/-- Major 0x20 (R56): the minor field is bits 5:0. -/
def decodeMajor20 (w : Word32) : Except DecodeError Instr :=
  match (bits w 0 6).toNat with
  | 0x0 => fixed w 0x0001C0 0x000000 (.add (bits w 19 5) (bits w 14 5) (bits w 9 5))
  | 0x1 => fixed w 0x0001C0 0x000000 (.sub (bits w 19 5) (bits w 14 5) (bits w 9 5))
  | 0x2 => fixed w 0x0001C0 0x000000 (.and (bits w 19 5) (bits w 14 5) (bits w 9 5))
  | 0x3 => fixed w 0x0001C0 0x000000 (.or (bits w 19 5) (bits w 14 5) (bits w 9 5))
  | 0x4 => fixed w 0x0001C0 0x000000 (.xor (bits w 19 5) (bits w 14 5) (bits w 9 5))
  | 0x5 => fixed w 0x0001C0 0x000000 (.andn (bits w 19 5) (bits w 14 5) (bits w 9 5))
  | 0x6 => fixed w 0x0001C0 0x000000 (.sll (bits w 19 5) (bits w 14 5) (bits w 9 5))
  | 0x7 => fixed w 0x0001C0 0x000000 (.srl (bits w 19 5) (bits w 14 5) (bits w 9 5))
  | 0x8 => fixed w 0x0001C0 0x000000 (.sra (bits w 19 5) (bits w 14 5) (bits w 9 5))
  | 0x9 => fixed w 0x0001C0 0x000000 (.rotr (bits w 19 5) (bits w 14 5) (bits w 9 5))
  | 0xA => fixed w 0x0001C0 0x000000 (.mul (bits w 19 5) (bits w 14 5) (bits w 9 5))
  | 0xB => fixed w 0x0001C0 0x000000 (.mulh (bits w 19 5) (bits w 14 5) (bits w 9 5))
  | 0xC => fixed w 0x0001C0 0x000000 (.mulhn (bits w 19 5) (bits w 14 5) (bits w 9 5))
  | 0xD => fixed w 0x0001C0 0x000000 (.div (bits w 19 5) (bits w 14 5) (bits w 9 5))
  | 0xE => fixed w 0x0001C0 0x000000 (.divn (bits w 19 5) (bits w 14 5) (bits w 9 5))
  | 0xF => fixed w 0x0001C0 0x000000 (.rem (bits w 19 5) (bits w 14 5) (bits w 9 5))
  | 0x10 => fixed w 0x0001C0 0x000000 (.remn (bits w 19 5) (bits w 14 5) (bits w 9 5))
  | 0x11 => fixed w 0x0001C0 0x000000 (.min (bits w 19 5) (bits w 14 5) (bits w 9 5))
  | 0x12 => fixed w 0x0001C0 0x000000 (.max (bits w 19 5) (bits w 14 5) (bits w 9 5))
  | 0x13 => fixed w 0x0001C0 0x000000 (.minn (bits w 19 5) (bits w 14 5) (bits w 9 5))
  | 0x14 => fixed w 0x0001C0 0x000000 (.maxn (bits w 19 5) (bits w 14 5) (bits w 9 5))
  | 0x15 => fixed w 0x0001C0 0x000000 (.slt (bits w 19 5) (bits w 14 5) (bits w 9 5))
  | 0x16 => fixed w 0x0001C0 0x000000 (.sltn (bits w 19 5) (bits w 14 5) (bits w 9 5))
  | 0x17 => fixed w 0x0001C0 0x000000 (.seq (bits w 19 5) (bits w 14 5) (bits w 9 5))
  | 0x18 => fixed w 0x003FC0 0x000000 (.clz (bits w 19 5) (bits w 14 5))
  | 0x19 => fixed w 0x003FC0 0x000000 (.ctz (bits w 19 5) (bits w 14 5))
  | 0x1A => fixed w 0x003FC0 0x000000 (.popc (bits w 19 5) (bits w 14 5))
  | 0x1B => fixed w 0x003FC0 0x000000 (.brev (bits w 19 5) (bits w 14 5))
  | 0x1C => fixed w 0x003FC0 0x000000 (.bswap (bits w 19 5) (bits w 14 5))
  | _ => .error .unassignedMinor

/-- Major 0x21 (R56): one form. -/
def decodeMajor21 (w : Word32) : Except DecodeError Instr :=
  .ok (.addi (bits w 19 5) (bits w 14 5) (bits w 0 14))

/-- Major 0x22 (R56): one form. -/
def decodeMajor22 (w : Word32) : Except DecodeError Instr :=
  .ok (.andi (bits w 19 5) (bits w 14 5) (bits w 0 14))

/-- Major 0x23 (R56): one form. -/
def decodeMajor23 (w : Word32) : Except DecodeError Instr :=
  .ok (.ori (bits w 19 5) (bits w 14 5) (bits w 0 14))

/-- Major 0x24 (R56): one form. -/
def decodeMajor24 (w : Word32) : Except DecodeError Instr :=
  .ok (.xori (bits w 19 5) (bits w 14 5) (bits w 0 14))

/-- Major 0x25 (R56): one form. -/
def decodeMajor25 (w : Word32) : Except DecodeError Instr :=
  .ok (.slti (bits w 19 5) (bits w 14 5) (bits w 0 14))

------

- [TASK GOAL]
Your answer should consist only of the lines above between the line holding "0x10 => fixed" and the line holding "0x21 (R56): one form. -/", inclusive, each transcribed exactly.

- [ANSWER TO THIS EXERCISE]
  | 0x10 => fixed w 0x0001C0 0x000000 (.remn (bits w 19 5) (bits w 14 5) (bits w 9 5))
  | 0x11 => fixed w 0x0001C0 0x000000 (.min (bits w 19 5) (bits w 14 5) (bits w 9 5))
  | 0x12 => fixed w 0x0001C0 0x000000 (.max (bits w 19 5) (bits w 14 5) (bits w 9 5))
  | 0x13 => fixed w 0x0001C0 0x000000 (.minn (bits w 19 5) (bits w 14 5) (bits w 9 5))
  | 0x14 => fixed w 0x0001C0 0x000000 (.maxn (bits w 19 5) (bits w 14 5) (bits w 9 5))
  | 0x15 => fixed w 0x0001C0 0x000000 (.slt (bits w 19 5) (bits w 14 5) (bits w 9 5))
  | 0x16 => fixed w 0x0001C0 0x000000 (.sltn (bits w 19 5) (bits w 14 5) (bits w 9 5))
  | 0x17 => fixed w 0x0001C0 0x000000 (.seq (bits w 19 5) (bits w 14 5) (bits w 9 5))
  | 0x18 => fixed w 0x003FC0 0x000000 (.clz (bits w 19 5) (bits w 14 5))
  | 0x19 => fixed w 0x003FC0 0x000000 (.ctz (bits w 19 5) (bits w 14 5))
  | 0x1A => fixed w 0x003FC0 0x000000 (.popc (bits w 19 5) (bits w 14 5))
  | 0x1B => fixed w 0x003FC0 0x000000 (.brev (bits w 19 5) (bits w 14 5))
  | 0x1C => fixed w 0x003FC0 0x000000 (.bswap (bits w 19 5) (bits w 14 5))
  | _ => .error .unassignedMinor

/-- Major 0x21 (R56): one form. -/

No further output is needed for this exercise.